- -
- 100%
- +

КНИГА 3
Глава 1. Приказ о временном возвращении чудес
В тот день ветер принёс в таверну не только запах мокрых трав и чуть-чуть прогорклого солнца, но и бумагу, на которой чернила ещё не успели высохнуть. Лисса стояла у окна, прислушиваясь к звону вывески, и не сразу поняла, что тонкий свёрток, прилипший к стеклу, – вовсе не мусор, а, возможно, новая беда. Она поддела его ножом, развернула и прочитала вслух, потому что иначе слова казались слишком нелепыми, чтобы быть правдой. «Во исполнение Приказа №1 о временном возвращении чудес, предписывается немедленно…» – дальше текст съел дождь, но смысла и без того хватало. Она опустилась на табурет, хмыкнула и сказала коту Шмелю: «Видимо, кому-то снова нечего делать в Министерстве Неожиданностей». Кот не ответил, но подёрнул ухом так выразительно, что смысл его жеста можно было перевести как «я предупреждал».

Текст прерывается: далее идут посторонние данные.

-- ==== Sys2Proof/Decode.lean ====
section
/-! DEFINITION. The decoder of instruction words (R351 to R375) and, after it, the encoder, written from the same
tables. Words are split with `bits`; causes are reported in the order of R372. -/

namespace Sys2Proof

/-- Why a word is not an instruction (R370, R371); `short`: a further word is needed to tell. -/
inductive DecErr where
  | illenc
  | rsvfield
  | short
  deriving DecidableEq, Repr

/-- What the decoder answers: the instruction and how many words it takes. -/
abbrev DecRes := Except DecErr (Instr × Nat)

/-- A Bool as a bit. -/
def b2n (b : Bool) : Nat := if b then 1 else 0

/-! ## Codes of the operands and their inverses -/

def lsrcOf (c : Nat) (w : Word) : LSrc :=
  if c < 112 then .v (Fin.ofNat 112 c)
  else if c < 120 then .t (Fin.ofNat 8 (c - 112))
  else if c < 127 then .g (Fin.ofNat 7 (c - 120))
  else .lit w

def ldstOf (c : Nat) : LDst :=
  if c < 112 then .v (Fin.ofNat 112 c) else .t (Fin.ofNat 8 (c - 112))

def usrcOf (c : Nat) (w : Word) : USrc :=
  if c < 62 then .g (Fin.ofNat 62 c) else if c = 62 then .zero else .lit w

def udstOf (c : Nat) : UDst :=
  if c < 62 then .g (Fin.ofNat 62 c) else .zero

def predOf (c : Nat) : Pred := ⟨decide (c / 8 % 2 = 1), Fin.ofNat 8 (c % 8)⟩

def LSrc.code : LSrc → Nat
  | .v n => n.val
  | .t n => 112 + n.val
  | .g n => 120 + n.val
  | .lit _ => 127

def LDst.code : LDst → Nat
  | .v n => n.val
  | .t n => 112 + n.val

def USrc.code : USrc → Nat
  | .g n => n.val
  | .zero => 62
  | .lit _ => 63

def UDst.code : UDst → Nat
  | .g n => n.val
  | .zero => 62

def Pred.code (p : Pred) : Nat := 8 * b2n p.neg + p.n.val

def iccOf : Nat → ICC
  | 0 => .eq | 1 => .ne | 2 => .lti | 3 => .lei | 4 => .gti | 5 => .gei | 6 => .ltn | 7 => .len | 8 => .gtn
  | _ => .gen

def ICC.code : ICC → Nat
  | .eq => 0 | .ne => 1 | .lti => 2 | .lei => 3 | .gti => 4 | .gei => 5 | .ltn => 6 | .len => 7 | .gtn => 8 | .gen => 9

def fccOf : Nat → FCC
  | 0 => .eq | 1 => .ne | 2 => .lt | 3 => .le | 4 => .gt | 5 => .ge | 6 => .num | _ => .nan

def FCC.code : FCC → Nat
  | .eq => 0 | .ne => 1 | .lt => 2 | .le => 3 | .gt => 4 | .ge => 5 | .num => 6 | .nan => 7

def ityOf : Nat → ITy
  | 0 => .n32 | 1 => .i32 | 2 => .n64 | _ => .i64

def ITy.code : ITy → Nat
  | .n32 => 0 | .i32 => 1 | .n64 => 2 | .i64 => 3

def ftyOf : Nat → FTy
  | 4 => .f32 | 5 => .f64 | 6 => .bf16x2 | _ => .f16x2

def FTy.code : FTy → Nat
  | .f32 => 4 | .f64 => 5 | .bf16x2 => 6 | .f16x2 => 7

def rtyOf : Nat → RTy
  | 0 => .n32 | 1 => .i32 | 2 => .n64 | 3 => .i64 | 4 => .f32 | _ => .f64

def RTy.code : RTy → Nat
  | .n32 => 0 | .i32 => 1 | .n64 => 2 | .i64 => 3 | .f32 => 4 | .f64 => 5

def tyOf : Nat → Ty
  | 0 => .n32 | 1 => .i32 | 2 => .n64 | 3 => .i64 | 4 => .f32 | 5 => .f64 | 6 => .bf16x2 | 7 => .f16x2
  | 8 => .n16x2 | 9 => .i16x2 | 10 => .n8 | 11 => .i8 | 12 => .n16 | 13 => .i16 | 14 => .bf16 | 15 => .f16
  | 16 => .e4m3 | 17 => .e5m2 | _ => .e2m1

def Ty.code : Ty → Nat
  | .n32 => 0 | .i32 => 1 | .n64 => 2 | .i64 => 3 | .f32 => 4 | .f64 => 5 | .bf16x2 => 6 | .f16x2 => 7
  | .n16x2 => 8 | .i16x2 => 9 | .n8 => 10 | .i8 => 11 | .n16 => 12 | .i16 => 13 | .bf16 => 14 | .f16 => 15
  | .e4m3 => 16 | .e5m2 => 17 | .e2m1 => 18

/-- TY codes that the quantising instructions take (R436). -/
def qtyOf : Nat → Option QTy
  | 16 => some .e4m3 | 17 => some .e5m2 | 11 => some .i8 | 10 => some .n8 | 18 => some .e2m1 | _ => none

def QTy.code : QTy → Nat
  | .e4m3 => 16 | .e5m2 => 17 | .i8 => 11 | .n8 => 10 | .e2m1 => 18

def rmodeOf : Nat → RMode
  | 0 => .rne | 1 => .rz | 2 => .rd | _ => .ru

def RMode.code : RMode → Nat
  | .rne => 0 | .rz => 1 | .rd => 2 | .ru => 3

def ropOf : Nat → ROp
  | 0 => .add | 1 => .min | 2 => .max | 3 => .and | 4 => .or | _ => .xor

def ROp.code : ROp → Nat
  | .add => 0 | .min => 1 | .max => 2 | .and => 3 | .or => 4 | .xor => 5

def aopOf : Nat → AOp
  | 0 => .add | 1 => .xchg | 2 => .cas | 3 => .and | 4 => .or | 5 => .xor | 6 => .min | _ => .max

def AOp.code : AOp → Nat
  | .add => 0 | .xchg => 1 | .cas => 2 | .and => 3 | .or => 4 | .xor => 5 | .min => 6 | .max => 7
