/-! ## SFU functions (R440, R441): the instruction enters the cluster's queue -/

/-- The clk a function holds the unit, and the clk from its leaving the head of the queue to its result. -/
def sfuTimes : SfuFn → Nat × Nat
  | .recip64 | .rroot64 | .root64 => (16, 48)
  | _ => (4, 24)

/-- The clk at which a new operation leaves the head of the queue, once the unit is free of the operations before it. -/
def State.sfuStart (s : State) (cl : Nat) (q : List SfuOp) : Nat :=
  q.foldl (fun t o => max t (s.issueFrom (dieOf cl) o.head (sfuTimes o.fn).1)) s.clk.now

/-- The clk at which the result of an operation lands: after its latency, and no earlier than the gang's operations before it (R184). -/
def State.sfuDue (s : State) (cl gang head lat : Nat) (q : List SfuOp) : Nat :=
  (q.filter (fun o => o.gang == gang)).foldl (fun t o => max t o.due) (s.issueFrom (dieOf cl) head lat)

/-- The operations that have not left the head of the queue: at most 64 (R184). -/
def sfuWaiting (now : Nat) (q : List SfuOp) : Nat := (q.filter (fun o => decide (now < o.head))).length

/-- An SFU instruction enters the queue of its cluster; with no active lane nothing lands. -/
def State.sfuIssue (s : State) (p : Pred) (fn : SfuFn) (d : LDst) (a : LSrc) : Host.Outcome State Fault Refusal :=
  s.issue fun x =>
    let act := x.act p
    let wide := decide (sfuTimes fn = (16, 48))
    let q := (mget x.g.cluster s.work.sfu).getD []
    let head := s.sfuStart x.g.cluster q
    let due := s.sfuDue x.g.cluster x.k head (sfuTimes fn).2 q
    let op : SfuOp := ⟨x.k, head, due, fn, d, act, (List.range 32).map (fun l =>
      if wide then x.f64 a l else (x.w32 a l).setWidth 64), x.run, x.pc, x.runPc, (0, 0), x.tagU [a]⟩
    let s1 := s.expandAt x (if wide then write64 d act (fun _ => 0) else write32 d act (fun _ => 0))
    let s2 := { s1 with work := { s1.work with sfu := mput x.g.cluster (q ++ [op]) s1.work.sfu } }
    ((s2.sched due .sfuResult x.g.cluster).modGang x.k (fun g => { g with sfu := g.sfu + 1 })).pass x

def execRecipF32 (p : Pred) (d : LDst) (a : LSrc) (s : State) : Host.Outcome State Fault Refusal := s.sfuIssue p .recip32 d a
def execRrootF32 (p : Pred) (d : LDst) (a : LSrc) (s : State) : Host.Outcome State Fault Refusal := s.sfuIssue p .rroot32 d a
def execRootF32 (p : Pred) (d : LDst) (a : LSrc) (s : State) : Host.Outcome State Fault Refusal := s.sfuIssue p .root32 d a
def execPow2F32 (p : Pred) (d : LDst) (a : LSrc) (s : State) : Host.Outcome State Fault Refusal := s.sfuIssue p .pow2 d a
def execLog2F32 (p : Pred) (d : LDst) (a : LSrc) (s : State) : Host.Outcome State Fault Refusal := s.sfuIssue p .log2 d a
def execSineF32 (p : Pred) (d : LDst) (a : LSrc) (s : State) : Host.Outcome State Fault Refusal := s.sfuIssue p .sine d a
def execCosineF32 (p : Pred) (d : LDst) (a : LSrc) (s : State) : Host.Outcome State Fault Refusal := s.sfuIssue p .cosine d a
def execHtanF32 (p : Pred) (d : LDst) (a : LSrc) (s : State) : Host.Outcome State Fault Refusal := s.sfuIssue p .htan d a
def execRecipF64 (p : Pred) (d : LDst) (a : LSrc) (s : State) : Host.Outcome State Fault Refusal := s.sfuIssue p .recip64 d a
def execRrootF64 (p : Pred) (d : LDst) (a : LSrc) (s : State) : Host.Outcome State Fault Refusal := s.sfuIssue p .rroot64 d a
def execRootF64 (p : Pred) (d : LDst) (a : LSrc) (s : State) : Host.Outcome State Fault Refusal := s.sfuIssue p .root64 d a

/-! ## SFU_RESULT (R183, R184, R441) -/

/-- The first operation of a queue that is due, and the others. -/
def sfuTake (now : Nat) : List SfuOp → Option (SfuOp × List SfuOp)
  | [] => none
  | o :: l => if o.due ≤ now then some (o, l) else (sfuTake now l).map (fun r => (r.1, o :: r.2))

/-- An operation of a cluster's queue lands. -/
def State.sfuLand (s : State) (cl : Nat) (o : SfuOp) (rest : List SfuOp) : State :=
  let s := { s with work := { s.work with sfu := mput cl rest s.work.sfu } }
  let wide := decide (sfuTimes o.fn = (16, 48))
  let rs := laneRes o.lanes (fun l => [sfuEval o.fn (o.src.getD l 0).toNat])
  let v := fun (l : Nat) => ((rs.getD l []).map FRes.bits).getD 0 0
  let ws := if wide then write64 o.d o.lanes (fun l => BitVec.ofNat 64 (v l))
    else write32 o.d o.lanes (fun l => BitVec.ofNat 32 (v l))
  let s := (causes rs).foldl (fun s c => match s.gang? o.gang with
    | none => s
    | some g => s.arith o.gang g o.run o.hdr c.1 c.2) s
  (s.landVar o.gang o.run o.lanes o.pc o.tag (cancelWrites o.cancel ws)).modGang o.gang (fun g => { g with sfu := g.sfu - 1 }.tryTrap s.clk.now)

def execSfuResult (s : State) : Host.Outcome State Fault Refusal :=
  let cl := s.clk.subj.a
  match sfuTake s.clk.now ((mget cl s.work.sfu).getD []) with
  | none => .next s
  | some (o, rest) => .next (s.sfuLand cl o rest)

end Sys2Proof.Machine
end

Снаружи город, пахнущий пылью и хлебом, вёл себя так, будто ничего не изменилось. Люди спешили, как всегда, но в воздухе было что-то странное – лёгкое колебание, словно сама реальность слегка подрагивала, привыкая к возвращённой магии. Уличный фонарь моргнул трижды и зажёгся голубым пламенем. Лисса вздохнула. «Ну вот и началось». Вчерашняя сажа в очаге зашептала, вспоминая своё огненное прошлое, а кувшин с элем тихо бурчал, будто недоволен, что его не долили. Мир, который так долго изображал здравомыслие, снова начинал разговаривать.
Она вытерла руки о фартук, поставила на плиту чайник, надеясь, что он хотя бы сегодня не вступит с ней в спор о температуре воды, но тот возмутился первым делом. «Сорок пять градусов – оптимум», – пискнул он. «Для кого как», – буркнула ведьма. Она чувствовала, как под кожей щекочет лёгкое волнение, похожее на первый вдох после долгой простуды. Приказы всегда приходили сверху, но чудеса возвращались снизу – из глубины, где прячутся забытые привычки быть живым.
Ветер, как старый приятель, вломился в дверь, растрепал скатерть и развеселил свечи. Лисса поймала одно из пламён ладонью и увидела в нём мелькнувшее лицо – то ли своё, то ли Мастера Теней, давно растворившегося в дыме. Она не знала, радоваться ли этой встрече или бояться. «Если чудеса возвращаются, – сказала она самой себе, – то, может, вернут и тех, кто ушёл слишком рано».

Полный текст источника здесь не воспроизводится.